あかんたれブルース

継続はチカラかな

東北正面にこだわった理由

ドラマ『坂の上の雲』第三部によせて(3)


ドラマ『坂の上の雲』の旅順要塞攻略
屍の山累々と大地を血で染める不毛な肉弾戦でありますが

なぜ、第三軍は、西方攻撃ではなく東北正面攻撃にこだわったか?

前者は手薄ですが迂回するので時間がかかる。
後者は強固ですが最短距離なので成功すれば時間がはやい。
伊地知参謀長は早期解決を目論見ました。
それ自体は正しい。

では、その成功とはなにか?

陸軍にもともと旅順を攻める計画はなかった。
これは海軍の要請で急遽もちあがった作戦です。
その海軍の要望は旅順港内に潜むロシア艦隊を砲撃で
殲滅するか、港外にいぶりだしてほしいだった。

なにも要塞本体を攻略して旅順を占領して欲しいとは頼んでいない。
けれども、陸軍・第三軍はそれを目的とした。
「海軍の指図は受けない」と頑なです。

なぜか?

要は金です。

戦争は軍人の稼ぎ時なのだ。
平和なときの軍人は暇で肩身が狭い。
戦争における戦果は絶好の論功行賞にあずかれる場なのだ。
勲章、(特進)昇進、で給料、恩給がアップします。
爵位だって手に入れられる。

また、軍隊を動かすというのはとても金がかかる。
日露戦争の前の北清事変で一個師団程度動かしたのに
¥4260万円(現在の3408億円)也。
旅順攻略は本格的戦闘ですから少なく見積もっても
一個師団で¥5000万円はかかるとして
第三軍は三個師団に二個旅団ですから¥2億円(一兆2000億円)
あとでもう一個師団加わってくるし、半年以上かかりましたから
現在の価格で¥2兆円はくだらない。

とにかく戦争は金がかかる。

なもので、それに見合った費用対効果というか
戦果が必要だと考えられた。
それもあって、二〇三高地攻略で「はい終わり」にはできなかった
と考えてもいいでしょう。
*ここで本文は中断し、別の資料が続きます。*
theorem State.grantWay_conf (s : State) (t : HomeTxn) {go : State → State} (h : ∀ u, (go u).conf = u.conf) :
    (State.beginTxn.grantWay s t go).conf = s.conf := by
  unfold State.beginTxn.grantWay
  dsimp only
  (repeat' split) <;> simp only [h, State.modFilter_conf, State.sendSnoops_conf, State.modTxn_conf, State.conf_mk, State.conf_eta]

theorem State.beginTxn_conf (s : State) (t : HomeTxn) : (s.beginTxn t).conf = s.conf := by
  have hg : ∀ (q : Bool) (l : List (Nat × Bool × Bool)) (u : State), (State.sendSnoops (u.modTxn t.id (fun t => { t with
      phase := .snooping, quiet := q })) t.id t.line.toNat l).conf = u.conf := fun q l u => by
    rw [State.sendSnoops_conf, State.modTxn_conf]
  unfold State.beginTxn
  dsimp only
  split
  · split
    · simp only [State.ownData_conf]
    · split
      · simp only [State.ownData_conf]
      · exact State.grantWay_conf _ _ (fun u => hg _ _ u)
  · split
    · split
      · simp only [State.sendPacket_conf, State.unhold_conf, State.dropTxn_conf]
      · rw [hg, State.clearIntact_conf]
    · simp only [State.sendPacket_conf, State.dropTxn_conf]
  · split
    · simp only [State.dropTxn_conf]
    · split
      · simp only [State.finish_conf, State.dropTxn_conf]
      · exact hg _ _ _
  · exact (State.grantWay_conf _ _ (fun u => hg _ _ u)).trans (State.modTxn_conf ..)
  · exact hg _ _ _
  · exact hg _ _ _
  · simp only [State.dropTxn_conf]

theorem State.stepTxn_again_conf (id : Nat) (s : State) : (State.stepTxn.again id s).conf = s.conf := by
  unfold State.stepTxn.again
  dsimp only
  (repeat' split) <;> simp only [State.serveTxn_conf, State.sendSnoops_conf, State.modTxn_conf, State.modFilter_conf]

theorem State.stepTxn_conf (id : Nat) (s : State) : (State.stepTxn id s).conf = s.conf := by
  unfold State.stepTxn
  (repeat' split) <;> simp only [State.stepTxn_again_conf, State.beginTxn_conf]

theorem State.homePump_conf (s : State) :
    (State.homePump s).conf = s.conf := by simp only [State.homePump, eachOf_conf, implies_true, eq_self, State.stepTxn_conf]

theorem State.hostReadDone_conf (s : State) (t : HomeTxn) (n : Nat) (tag : Nat) (mv : MetaValue) (data : Bytes) (bad : Bool) :
    (State.hostReadDone s t n tag mv data bad).conf = s.conf := by unfold State.hostReadDone; simp only []; (repeat' split) <;> simp only [eq_self, State.drive_conf, State.dropTxn_conf, State.grant_conf]

theorem State.hostWriteFilter_conf (s : State) (line : Nat) (n : Nat) (mv : MetaValue) (owner : Bool) :
    (State.hostWriteFilter s line n mv owner).conf = s.conf := by unfold State.hostWriteFilter; (repeat' split) <;> simp only [eq_self, State.modFilter_conf, State.unhold_conf]

theorem State.wbFree_conf (s : State) (n : Nat) :
    (State.wbFree s n).conf = s.conf := (rfl)

theorem State.ackConflicts_conf (s : State) (n : Nat) (line : Nat) :
    (State.ackConflicts s n line).conf = s.conf := by simp only [State.ackConflicts, eachOf_conf, implies_true, eq_self, State.conf_mk, State.conf_eta, State.drive_conf]

theorem State.atomicRead_conf (s : State) (t : HomeTxn) (a : Access) (op : AtomicOp) (res : AccResult) :
    (State.atomicRead s t a op res).conf = s.conf := by simp only [State.atomicRead, apply_ite State.conf, ite_self, State.dropTxn_conf, State.homeMem_conf, State.lineDone_conf, State.modTxn_conf]

theorem State.homeBack_conf (s : State) (id : Nat) (res : AccResult) :
    (State.homeBack s id res).conf = s.conf := by unfold State.homeBack; (repeat' split) <;> simp only [eq_self, State.ackConflicts_conf, State.atomicRead_conf, State.drive_conf, State.dropTxn_conf, State.grant_conf, State.hostReadDone_conf, State.hostWriteFilter_conf, State.lineDone_conf, State.modTxn_conf, State.ownData_conf, State.sendPacket_conf, State.unhold_conf, State.wbFree_conf]

theorem State.wbBack_conf (s : State) (n : Nat) (tag : Nat) (line : Nat) :
    (State.wbBack s n tag line).conf = s.conf := by simp only [State.wbBack, apply_ite State.conf, ite_self, State.ackConflicts_conf, State.drive_conf, State.wbFree_conf]

theorem State.countStale_conf (s : State) :
    (State.countStale s).conf = s.conf := (rfl)

theorem State.snoopAnswered_conf (s : State) (t : HomeTxn) (line : Nat) (i : Nat) (keeps : Bool) :
    (State.snoopAnswered s t line i keeps).conf = s.conf := by simp only [State.snoopAnswered, apply_ite State.conf, ite_self, State.modFilter_conf, State.modTxn_conf, State.unhold_conf]

theorem State.biTake_conf (s : State) (n : Nat) (line : Nat) (st : BiRsp) :
    (State.biTake s n line st).conf = s.conf := by unfold State.biTake; (repeat' split) <;> simp only [apply_ite State.conf, ite_self, eq_self, State.countStale_conf, State.snoopAnswered_conf]

theorem State.peerPoison_conf (s : State) (p : Nat) (line : Nat) (inst : Nat) (bad : Bool) :
    (State.peerPoison s p line inst bad).conf = s.conf := by simp only [State.peerPoison, apply_ite State.conf, ite_self, State.poisonLine_conf]

theorem State.peerSnoopBack_conf (s : State) (p : Nat) (id : Nat) (line : Nat) (i : Nat) (data : Option (Prod Bytes Bool)) :
    (State.peerSnoopBack s p id line i data).conf = s.conf := by unfold State.peerSnoopBack; (repeat' split) <;> simp only [apply_ite State.conf, ite_self, eq_self, State.clearIntact_conf, State.countStale_conf, State.homeMem_conf, State.modTxn_conf, State.peerPoison_conf, State.snoopAnswered_conf]

theorem State.endSnoopTag_conf (s : State) (txn : Nat) (i : Nat) :
    (State.endSnoopTag s txn i).conf = s.conf := (rfl)

theorem State.loseLine_conf (s : State) (line : Nat) (i : Nat) :
    (State.loseLine s line i).conf = s.conf := by unfold State.loseLine; simp only [apply_ite State.conf, State.homeMem_conf, State.poisonLine_conf, State.record_conf]; (repeat' split) <;> simp only [State.conf_mk, State.conf_eta, eq_self, State.endSnoopTag_conf, State.modTxn_conf, State.snoopAnswered_conf, State.unhold_conf]

end Sys2Proof.Machine
end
えっ、不合理だって?
戦争自体が不条理なものですからねえ(汗)

ま、伊地知参謀長もここまで難航するとは
思わなかったわけです。三日で解決できると。
日清戦争では一日で陥落できたのだからと。

しかし、その日清戦争でも迂回の西方からのものです。
だから、陸軍でも西方とか二〇三高地意見を支持したわけです。
でも、伊地知は聞き入れなかった。

なぜか?

引っ込みがつかなくなったのと
身動きがとれなくなった。
軽い気持ちで手を出した株が暴落して
買い足していったらまた下がって引くに引けなくなった。
こんだけの話です。

しかし、手をつけたが百年目。
今度は世界が「旅順」を注目してしまった。
日本にはお金がないので高橋是清の日本債公募で
戦費を賄おうとしていましたね。
借金で戦争をしている。自転車操業なのです。
一敗でもすれば日本債の人気はガタ落ちなのだ。

こうなると、旅順を攻めるなとはいえない。
誰もいえない。どうしても攻略しないとならなくなった。